The spatial installations 
The core elements of Zeman's work can also be found in the room installations: there is a basic module that refers to the room and usually consists of a geometric form. This is repeated rhythmically and structures the room. He always lets the underlying space shine through by not covering the whole room but allowing for omissions in the conception of his spatial designs. For the scene-setting at his installation "Fluten" at the Kunstmuseum Heidenheim an der Brenz, which is located in the rooms of a former swimming hall with arcade arches, Zeman flocked the floor and walls of the room with wave-shaped blue elements. Here, too, he continues to let the wall itself shine through, transforming it from a closed surface into a translucent space, a diaphanous structure.

Zeman sees himself primarily as a painter who uses painting to alienate and position rooms. In developing the productions, for example, he always takes into account the spatial conditions, such as the exposure to light, which changes the colors. He also consciously works with the subtractive color mixing, which changes the colors in the perception of the visitors on location. In the installation "Grünstreifen" (2007) at the Neuer Kölner Kunstverein, for example, yellow stripes suddenly appear optically between the red and green horizontal foil strips, even though they were not glued on.

Before creating the concept for an installation, Zeman repeatedly visits the place of the event, takes photos, measures the room and informs himself about the respective history of the room. After the first test drawings he prepares the final version on the computer. Depending on the material he uses for his interior design, adhesive plastic film slides are produced, which are later placed in the rooms in laborious detail work.
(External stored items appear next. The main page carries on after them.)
-- ==== Sys2Proof/Machine/Core.lean ====
section
/-! DEFINITION. The block as the host's interface takes it. -/

def Sys2Proof.core : Host.Core :=
  { State := Sys2Proof.Machine.State, Fault := Sys2Proof.Machine.Fault,
    Refusal := Sys2Proof.Machine.Refusal, step := Sys2Proof.Machine.step, reset := Sys2Proof.Machine.State.reset }
end

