/-- The weights of a Rollpoints call that fall on pixel `i`, in drawing order: the comet at `pos`, then the one RP_OFFSET further; in each the
weights `h >> 4, h >> 2, h, h >> 2, h >> 4` at `(centre + j - 2) mod N` (R147). -/
def Claims.hits (c : Config) (pos : Nat) (h : Byte) (i : Nat) : List Byte :=
  [pos, (pos + c.rpOffset) % c.n].flatMap (fun (centre : Nat) =>
    [(0, shr h 4), (1, shr h 2), (2, h), (3, shr h 2), (4, shr h 4)].filterMap (fun (jw : Nat × Byte) =>
      if ((centre : Int) + (jw.1 : Int) - 2) % (c.n : Int) = (i : Int) then some jw.2 else none))

/-- The bits of a byte, bit 7 first (R17). -/
def Claims.msbFirst (v : Byte) : List Bool :=
  [v.getLsbD 7, v.getLsbD 6, v.getLsbD 5, v.getLsbD 4, v.getLsbD 3, v.getLsbD 2, v.getLsbD 1, v.getLsbD 0]

/-- The stream of R132: over the pixels ascending, `PB[i][B]`, `PB[i][G]`, `PB[i][R]`, each MSB first. -/
def Claims.stream (n : Nat) (m : Memory) : List Bool :=
  (List.range n).flatMap (fun i =>
    Claims.msbFirst (memRead m i .B) ++ Claims.msbFirst (memRead m i .G) ++ Claims.msbFirst (memRead m i .R))

/-- The line events of a stream: for each bit Data, Clk(1), Clk(0) (R131). -/
def Claims.lineEvents (bits : List Bool) : List Event :=
  bits.flatMap (fun b => [.data b, .clk true, .clk false])

/-- The second sample of a BTNPOLL that starts in `s`: the one after the next (R171). -/
def Claims.secondDraw (s : State) : Buttons :=
  { s with draws := s.draws.tail, drawCount := s.drawCount + 1 }.nextDraw

/-- The byte CSRRD responds for a register number (R190, R191). -/
def Claims.registerByte (s : State) (reg : Nat) : Nat :=
  match reg with
  | 0x00 => s.mode.val
  | 0x01 => s.tcnt.toNat % 256
  | 0x02 => s.tcnt.toNat / 256
  | 0x03 => s.btnPrev.toNat
  | 0x04 => s.rb.sub.toNat
  | 0x05 => s.rb.step.toNat
  | 0x06 => s.rb.seed.r.toNat
  | 0x07 => s.rb.seed.g.toNat
  | 0x08 => s.rb.seed.b.toNat
  | 0x09 => s.rp.cnt.toNat
  | 0x0A => s.rp.pos.toNat
  | 0x0B => s.rp.cyc.val
  | _ => s.lines.sclk.toNat + 2 * s.lines.sdata.toNat

/-- The values CSRWR refuses for a register number below 0x0C (R190, R192). -/
def Claims.badValue (s : State) (reg v : Nat) : Prop :=
  match reg with
  | 0x00 => 5 < v
  | 0x01 => s.cfg.tPeriod ≤ 256 * (s.tcnt.toNat / 256) + v
  | 0x02 => s.cfg.tPeriod ≤ 256 * v + s.tcnt.toNat % 256
  | 0x03 => 3 < v
  | 0x04 => 7 < v
  | 0x0A => s.cfg.n ≤ v
  | 0x0B => 6 < v
  | _ => False

/-- A button held through many polls, or pressed again and again: the samples of presses that each start from a release and are confirmed
(R172). -/
def Claims.pressSamples (presses : List (Buttons × Buttons)) : List Buttons :=
  presses.flatMap (fun p => [0, p.1, p.2])

/-- The level a piece of the observation leaves on the data line. -/
def Claims.lastData (d : Bool) (es : List Event) : Bool :=
  es.foldl (fun d e => match e with | .data b => b | _ => d) d

/-- The level a piece of the observation leaves on the clock line. -/
def Claims.lastClk (d : Bool) (es : List Event) : Bool :=
  es.foldl (fun d e => match e with | .clk b => b | _ => d) d

/-- The durations of the Pace events of a RENDER: its generator's in modes 0 and 1, none in modes 2 to 5 (R173, R229). -/
def Claims.renderPaces (s : State) : List Nat :=
  if 2 ≤ s.mode.val then [] else if s.tcnt.toNat < s.cfg.tRoll then [s.cfg.rpPaceMs] else [s.cfg.rbPaceMs]

/-- The durations of the Pace events of a BTNPOLL: the debounce on a rising edge, else none (R171, R229). -/
def Claims.pollPaces (s : State) : List Nat := if s.nextDraw &&& ~~~ s.btnPrev = 0 then [] else [s.cfg.debounceMs]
This is not only a temporal, but also a physical strain: For the work "Fly High" (2015) at the Kunstverein Oerlingshauen, whose exhibition space is located in an old synagogue, he designed the dome of the house with his installation and had to work constantly with his head on his back. n some installations, such as "Sehfest" (2008) in the Rheinisches Landesmuseum Bonn, he spent days applying the colored and fluorescent Foil parts that put a lot of burden on the eye. How exactly Zeman plans ahead is also visible in his work at the Portikus in Bochum (2010), a former public urinal at the Herner Straße in Bochum, which is now a public art-space . There he glued about 4500 foil parts according to an exact construction plan.

In most of his spatial works, Zeman also includes the respective history of a room, its earlier use or its position in a city in his concepts. For the mural in "Weststraße 3" in Radevormwald, for example, he designed his work based on the slate look of the city: „First I looked at what colours predominate here: green, white, grey. Then it was quickly clear that I wanted to get the wall moving.“ (In German: Zunächst habe ich geschaut, welche Farben hier vorherrschen: grün, weiß, grau. Dann stand schnell fest, dass ich die Wand in Bewegung bringen möchte.) „In Motion“ is the name of the work, in which he was able to freely design 60 square metres of space that was permanently preserved as a work of art in public space.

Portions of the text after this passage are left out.